TASK BRIEF:
When you reach the line containing "obtain ⟨ax, bx⟩ := o" in the data below, begin returning lines exactly as written, and stop once the line containing "theorem laid_KBin (h" has been returned.

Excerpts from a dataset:
*** Block opens ***

theorem laid_Flag (h : Hdr) (op : W8) (o : Bool) (_ : ((chkFlag h o).fn && (chkFlag h o).fld && (chkFlag h o).short) = true) :
    Laid h op (putFlag (Raw.mk h op 0 0 0 0 0 0 0 0 0 0 0) o) ∧ getFlag (putFlag (Raw.mk h op 0 0 0 0 0 0 0 0 0 0 0) o) = o := by
  rcases hl : h.long with _ | _ <;>
    simp_all [laid_iff, chkFlag, putFlag, getFlag, Raw.imm, Raw.immS, Raw.immU, Raw.immSB, Raw.putA, Raw.putB, Raw.putC, Raw.putVB, Raw.srcA, Raw.srcB, Raw.srcC, Raw.vb, Raw.vbU,
      Raw.sb, Raw.sbU, Raw.rm, Raw.half, Raw.sat, Raw.u, Raw.width, Raw.fnLo, Raw.fnHi, Raw.ord, Raw.sp, Raw.z, Raw.scope, Raw.sel,
      putRoff, getRoff, putAtom, Raw.atom, Raw.putAddr, Raw.addr, Raw.putBar, Raw.bar, Raw.barD, Bar.fld, Bar.isCluster, Raw.rnd,
      SB.below, VB.below, Addr.isVec, Width.bits, Raw.word1, SB.fit, VB.fit, SB.isImm, VB.isImm, VSrc.plain, -BitVec.getLsbD_eq_getElem]

theorem laid_Crd (h : Hdr) (op : W8) (o : Crd) (hw : ((chkCrd h o).fn && (chkCrd h o).fld && (chkCrd h o).short) = true) :
    Laid h op (putCrd (Raw.mk h op 0 0 0 0 0 0 0 0 0 0 0) o) ∧ getCrd (putCrd (Raw.mk h op 0 0 0 0 0 0 0 0 0 0 0) o) = o := by
  rcases hl : h.long with _ | _ <;> rcases o with ⟨n, d⟩ | d | d <;> (try have h13 := crName_faddr n) <;> (try have h14 := crName_rngs n) <;>
    simp_all [laid_iff, chkCrd, putCrd, getCrd, Raw.imm, Raw.immS, Raw.immU, Raw.immSB, Raw.putA, Raw.putB, Raw.putC, Raw.putVB, Raw.srcA, Raw.srcB, Raw.srcC, Raw.vb, Raw.vbU,
      Raw.sb, Raw.sbU, Raw.rm, Raw.half, Raw.sat, Raw.u, Raw.width, Raw.fnLo, Raw.fnHi, Raw.ord, Raw.sp, Raw.z, Raw.scope, Raw.sel,
      putRoff, getRoff, putAtom, Raw.atom, Raw.putAddr, Raw.addr, Raw.putBar, Raw.bar, Raw.barD, Bar.fld, Bar.isCluster, Raw.rnd,
      SB.below, VB.below, Addr.isVec, Width.bits, Raw.word1, SB.fit, VB.fit, SB.isImm, VB.isImm, VSrc.plain, -BitVec.getLsbD_eq_getElem]

theorem laid_Cwr (h : Hdr) (op : W8) (o : Cwr) (hw : ((chkCwr h o).fn && (chkCwr h o).fld && (chkCwr h o).short) = true) :
    Laid h op (putCwr (Raw.mk h op 0 0 0 0 0 0 0 0 0 0 0) o) ∧ getCwr (putCwr (Raw.mk h op 0 0 0 0 0 0 0 0 0 0 0) o) = o := by
  rcases hl : h.long with _ | _ <;> rcases o with ⟨n, d⟩ | d | d <;> (try have h13 := cwName_faddr n) <;> (try have h14 := cwName_rngs n) <;>
    simp_all [laid_iff, chkCwr, putCwr, getCwr, Raw.imm, Raw.immS, Raw.immU, Raw.immSB, Raw.putA, Raw.putB, Raw.putC, Raw.putVB, Raw.srcA, Raw.srcB, Raw.srcC, Raw.vb, Raw.vbU,
      Raw.sb, Raw.sbU, Raw.rm, Raw.half, Raw.sat, Raw.u, Raw.width, Raw.fnLo, Raw.fnHi, Raw.ord, Raw.sp, Raw.z, Raw.scope, Raw.sel,
      putRoff, getRoff, putAtom, Raw.atom, Raw.putAddr, Raw.addr, Raw.putBar, Raw.bar, Raw.barD, Bar.fld, Bar.isCluster, Raw.rnd,
      SB.below, VB.below, Addr.isVec, Width.bits, Raw.word1, SB.fit, VB.fit, SB.isImm, VB.isImm, VSrc.plain, -BitVec.getLsbD_eq_getElem]

theorem laid_GrowN (h : Hdr) (op : W8) (o : BitVec 4) (hw : ((chkGrowN h o).fn && (chkGrowN h o).fld && (chkGrowN h o).short) = true) :
    Laid h op (putGrowN (Raw.mk h op 0 0 0 0 0 0 0 0 0 0 0) o) ∧ getGrowN (putGrowN (Raw.mk h op 0 0 0 0 0 0 0 0 0 0 0) o) = o := by
  rcases hl : h.long with _ | _ <;>
    simp_all [laid_iff, chkGrowN, putGrowN, getGrowN, Raw.imm, Raw.immS, Raw.immU, Raw.immSB, Raw.putA, Raw.putB, Raw.putC, Raw.putVB, Raw.srcA, Raw.srcB, Raw.srcC, Raw.vb, Raw.vbU,
      Raw.sb, Raw.sbU, Raw.rm, Raw.half, Raw.sat, Raw.u, Raw.width, Raw.fnLo, Raw.fnHi, Raw.ord, Raw.sp, Raw.z, Raw.scope, Raw.sel,
      putRoff, getRoff, putAtom, Raw.atom, Raw.putAddr, Raw.addr, Raw.putBar, Raw.bar, Raw.barD, Bar.fld, Bar.isCluster, Raw.rnd,
      SB.below, VB.below, Addr.isVec, Width.bits, Raw.word1, SB.fit, VB.fit, SB.isImm, VB.isImm, VSrc.plain, -BitVec.getLsbD_eq_getElem]

theorem laid_Clock (h : Hdr) (op : W8) (o : Clock) (_ : ((chkClock h o).fn && (chkClock h o).fld && (chkClock h o).short) = true) :
    Laid h op (putClock (Raw.mk h op 0 0 0 0 0 0 0 0 0 0 0) o) ∧ getClock (putClock (Raw.mk h op 0 0 0 0 0 0 0 0 0 0 0) o) = o := by
  obtain ⟨fracx, dx⟩ := o
  rcases hl : h.long with _ | _ <;>
    simp_all [laid_iff, chkClock, putClock, getClock, Raw.imm, Raw.immS, Raw.immU, Raw.immSB, Raw.putA, Raw.putB, Raw.putC, Raw.putVB, Raw.srcA, Raw.srcB, Raw.srcC, Raw.vb, Raw.vbU,
      Raw.sb, Raw.sbU, Raw.rm, Raw.half, Raw.sat, Raw.u, Raw.width, Raw.fnLo, Raw.fnHi, Raw.ord, Raw.sp, Raw.z, Raw.scope, Raw.sel,
      putRoff, getRoff, putAtom, Raw.atom, Raw.putAddr, Raw.addr, Raw.putBar, Raw.bar, Raw.barD, Bar.fld, Bar.isCluster, Raw.rnd,
      SB.below, VB.below, Addr.isVec, Width.bits, Raw.word1, SB.fit, VB.fit, SB.isImm, VB.isImm, VSrc.plain, -BitVec.getLsbD_eq_getElem]

theorem laid_PgMap (h : Hdr) (op : W8) (o : PgMap) (_ : ((chkPgMap h o).fn && (chkPgMap h o).fld && (chkPgMap h o).short) = true) :
    Laid h op (putPgMap (Raw.mk h op 0 0 0 0 0 0 0 0 0 0 0) o) ∧ getPgMap (putPgMap (Raw.mk h op 0 0 0 0 0 0 0 0 0 0 0) o) = o := by
  obtain ⟨zx, dx, ax, bx⟩ := o
  rcases hl : h.long with _ | _ <;>
    simp_all [laid_iff, chkPgMap, putPgMap, getPgMap, Raw.imm, Raw.immS, Raw.immU, Raw.immSB, Raw.putA, Raw.putB, Raw.putC, Raw.putVB, Raw.srcA, Raw.srcB, Raw.srcC, Raw.vb, Raw.vbU,
      Raw.sb, Raw.sbU, Raw.rm, Raw.half, Raw.sat, Raw.u, Raw.width, Raw.fnLo, Raw.fnHi, Raw.ord, Raw.sp, Raw.z, Raw.scope, Raw.sel,
      putRoff, getRoff, putAtom, Raw.atom, Raw.putAddr, Raw.addr, Raw.putBar, Raw.bar, Raw.barD, Bar.fld, Bar.isCluster, Raw.rnd,
      SB.below, VB.below, Addr.isVec, Width.bits, Raw.word1, SB.fit, VB.fit, SB.isImm, VB.isImm, VSrc.plain, -BitVec.getLsbD_eq_getElem]

theorem laid_TlbInv (h : Hdr) (op : W8) (o : Option SReg) (_ : ((chkTlbInv h o).fn && (chkTlbInv h o).fld && (chkTlbInv h o).short) = true) :
    Laid h op (putTlbInv (Raw.mk h op 0 0 0 0 0 0 0 0 0 0 0) o) ∧ getTlbInv (putTlbInv (Raw.mk h op 0 0 0 0 0 0 0 0 0 0 0) o) = o := by
  rcases hl : h.long with _ | _ <;> cases o <;>
    simp_all [laid_iff, chkTlbInv, putTlbInv, getTlbInv, Raw.imm, Raw.immS, Raw.immU, Raw.immSB, Raw.putA, Raw.putB, Raw.putC, Raw.putVB, Raw.srcA, Raw.srcB, Raw.srcC, Raw.vb, Raw.vbU,
      Raw.sb, Raw.sbU, Raw.rm, Raw.half, Raw.sat, Raw.u, Raw.width, Raw.fnLo, Raw.fnHi, Raw.ord, Raw.sp, Raw.z, Raw.scope, Raw.sel,
      putRoff, getRoff, putAtom, Raw.atom, Raw.putAddr, Raw.addr, Raw.putBar, Raw.bar, Raw.barD, Bar.fld, Bar.isCluster, Raw.rnd,
      SB.below, VB.below, Addr.isVec, Width.bits, Raw.word1, SB.fit, VB.fit, SB.isImm, VB.isImm, VSrc.plain, -BitVec.getLsbD_eq_getElem]

theorem laid_ShEv (h : Hdr) (op : W8) (o : ShEv) (_ : ((chkShEv h o).fn && (chkShEv h o).fld && (chkShEv h o).short) = true) :
    Laid h op (putShEv (Raw.mk h op 0 0 0 0 0 0 0 0 0 0 0) o) ∧ getShEv (putShEv (Raw.mk h op 0 0 0 0 0 0 0 0 0 0 0) o) = o := by
  obtain ⟨ax, bx⟩ := o
  rcases hl : h.long with _ | _ <;>
    simp_all [laid_iff, chkShEv, putShEv, getShEv, Raw.imm, Raw.immS, Raw.immU, Raw.immSB, Raw.putA, Raw.putB, Raw.putC, Raw.putVB, Raw.srcA, Raw.srcB, Raw.srcC, Raw.vb, Raw.vbU,
      Raw.sb, Raw.sbU, Raw.rm, Raw.half, Raw.sat, Raw.u, Raw.width, Raw.fnLo, Raw.fnHi, Raw.ord, Raw.sp, Raw.z, Raw.scope, Raw.sel,
      putRoff, getRoff, putAtom, Raw.atom, Raw.putAddr, Raw.addr, Raw.putBar, Raw.bar, Raw.barD, Bar.fld, Bar.isCluster, Raw.rnd,
      SB.below, VB.below, Addr.isVec, Width.bits, Raw.word1, SB.fit, VB.fit, SB.isImm, VB.isImm, VSrc.plain, -BitVec.getLsbD_eq_getElem]

theorem laid_KBin (h : Hdr) (op : W8) (fn : W8) (o : KBin) (_ : ((chkKBin h o).fn && (chkKBin h o).fld && (chkKBin h o).short) = true) :
    Laid h op (putKBin (Raw.mk h op 0 0 0 fn 0 0 0 0 0 0 0) o) ∧ getKBin (putKBin (Raw.mk h op 0 0 0 fn 0 0 0 0 0 0 0) o) = o := by
  obtain ⟨dx, ax, bx⟩ := o
  rcases hl : h.long with _ | _ <;>
    simp_all [laid_iff, chkKBin, putKBin, getKBin, Raw.imm, Raw.immS, Raw.immU, Raw.immSB, Raw.putA, Raw.putB, Raw.putC, Raw.putVB, Raw.srcA, Raw.srcB, Raw.srcC, Raw.vb, Raw.vbU,
      Raw.sb, Raw.sbU, Raw.rm, Raw.half, Raw.sat, Raw.u, Raw.width, Raw.fnLo, Raw.fnHi, Raw.ord, Raw.sp, Raw.z, Raw.scope, Raw.sel,
      putRoff, getRoff, putAtom, Raw.atom, Raw.putAddr, Raw.addr, Raw.putBar, Raw.bar, Raw.barD, Bar.fld, Bar.isCluster, Raw.rnd,
      SB.below, VB.below, Addr.isVec, Width.bits, Raw.word1, SB.fit, VB.fit, SB.isImm, VB.isImm, VSrc.plain, -BitVec.getLsbD_eq_getElem]

theorem laid_KUn (h : Hdr) (op : W8) (fn : W8) (o : KUn) (_ : ((chkKUn h o).fn && (chkKUn h o).fld && (chkKUn h o).short) = true) :
    Laid h op (putKUn (Raw.mk h op 0 0 0 fn 0 0 0 0 0 0 0) o) ∧ getKUn (putKUn (Raw.mk h op 0 0 0 fn 0 0 0 0 0 0 0) o) = o := by
  obtain ⟨dx, ax⟩ := o
  rcases hl : h.long with _ | _ <;>
    simp_all [laid_iff, chkKUn, putKUn, getKUn, Raw.imm, Raw.immS, Raw.immU, Raw.immSB, Raw.putA, Raw.putB, Raw.putC, Raw.putVB, Raw.srcA, Raw.srcB, Raw.srcC, Raw.vb, Raw.vbU,
      Raw.sb, Raw.sbU, Raw.rm, Raw.half, Raw.sat, Raw.u, Raw.width, Raw.fnLo, Raw.fnHi, Raw.ord, Raw.sp, Raw.z, Raw.scope, Raw.sel,
      putRoff, getRoff, putAtom, Raw.atom, Raw.putAddr, Raw.addr, Raw.putBar, Raw.bar, Raw.barD, Bar.fld, Bar.isCluster, Raw.rnd,
      SB.below, VB.below, Addr.isVec, Width.bits, Raw.word1, SB.fit, VB.fit, SB.isImm, VB.isImm, VSrc.plain, -BitVec.getLsbD_eq_getElem]

theorem laid_KRed (h : Hdr) (op : W8) (fn : W8) (o : KRed) (_ : ((chkKRed h o).fn && (chkKRed h o).fld && (chkKRed h o).short) = true) :
    Laid h op (putKRed (Raw.mk h op 0 0 0 fn 0 0 0 0 0 0 0) o) ∧ getKRed (putKRed (Raw.mk h op 0 0 0 fn 0 0 0 0 0 0 0) o) = o := by
  obtain ⟨dx, ax⟩ := o
  rcases hl : h.long with _ | _ <;>
    simp_all [laid_iff, chkKRed, putKRed, getKRed, Raw.imm, Raw.immS, Raw.immU, Raw.immSB, Raw.putA, Raw.putB, Raw.putC, Raw.putVB, Raw.srcA, Raw.srcB, Raw.srcC, Raw.vb, Raw.vbU,
      Raw.sb, Raw.sbU, Raw.rm, Raw.half, Raw.sat, Raw.u, Raw.width, Raw.fnLo, Raw.fnHi, Raw.ord, Raw.sp, Raw.z, Raw.scope, Raw.sel,
      putRoff, getRoff, putAtom, Raw.atom, Raw.putAddr, Raw.addr, Raw.putBar, Raw.bar, Raw.barD, Bar.fld, Bar.isCluster, Raw.rnd,
      SB.below, VB.below, Addr.isVec, Width.bits, Raw.word1, SB.fit, VB.fit, SB.isImm, VB.isImm, VSrc.plain, -BitVec.getLsbD_eq_getElem]

theorem laid_KSet (h : Hdr) (op : W8) (fn : W8) (o : KSet) (_ : ((chkKSet h o).fn && (chkKSet h o).fld && (chkKSet h o).short) = true) :
    Laid h op (putKSet (Raw.mk h op 0 0 0 fn 0 0 0 0 0 0 0) o) ∧ getKSet (putKSet (Raw.mk h op 0 0 0 fn 0 0 0 0 0 0 0) o) = o := by
  obtain ⟨dx, ax⟩ := o
  rcases hl : h.long with _ | _ <;>
    simp_all [laid_iff, chkKSet, putKSet, getKSet, Raw.imm, Raw.immS, Raw.immU, Raw.immSB, Raw.putA, Raw.putB, Raw.putC, Raw.putVB, Raw.srcA, Raw.srcB, Raw.srcC, Raw.vb, Raw.vbU,
      Raw.sb, Raw.sbU, Raw.rm, Raw.half, Raw.sat, Raw.u, Raw.width, Raw.fnLo, Raw.fnHi, Raw.ord, Raw.sp, Raw.z, Raw.scope, Raw.sel,
      putRoff, getRoff, putAtom, Raw.atom, Raw.putAddr, Raw.addr, Raw.putBar, Raw.bar, Raw.barD, Bar.fld, Bar.isCluster, Raw.rnd,
      SB.below, VB.below, Addr.isVec, Width.bits, Raw.word1, SB.fit, VB.fit, SB.isImm, VB.isImm, VSrc.plain, -BitVec.getLsbD_eq_getElem]

end Sys2Proof.Laws
end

*** Block closes ***

EXPECTED ANSWER:
  obtain ⟨ax, bx⟩ := o
  rcases hl : h.long with _ | _ <;>
    simp_all [laid_iff, chkShEv, putShEv, getShEv, Raw.imm, Raw.immS, Raw.immU, Raw.immSB, Raw.putA, Raw.putB, Raw.putC, Raw.putVB, Raw.srcA, Raw.srcB, Raw.srcC, Raw.vb, Raw.vbU,
      Raw.sb, Raw.sbU, Raw.rm, Raw.half, Raw.sat, Raw.u, Raw.width, Raw.fnLo, Raw.fnHi, Raw.ord, Raw.sp, Raw.z, Raw.scope, Raw.sel,
      putRoff, getRoff, putAtom, Raw.atom, Raw.putAddr, Raw.addr, Raw.putBar, Raw.bar, Raw.barD, Bar.fld, Bar.isCluster, Raw.rnd,
      SB.below, VB.below, Addr.isVec, Width.bits, Raw.word1, SB.fit, VB.fit, SB.isImm, VB.isImm, VSrc.plain, -BitVec.getLsbD_eq_getElem]

theorem laid_KBin (h : Hdr) (op : W8) (fn : W8) (o : KBin) (_ : ((chkKBin h o).fn && (chkKBin h o).fld && (chkKBin h o).short) = true) :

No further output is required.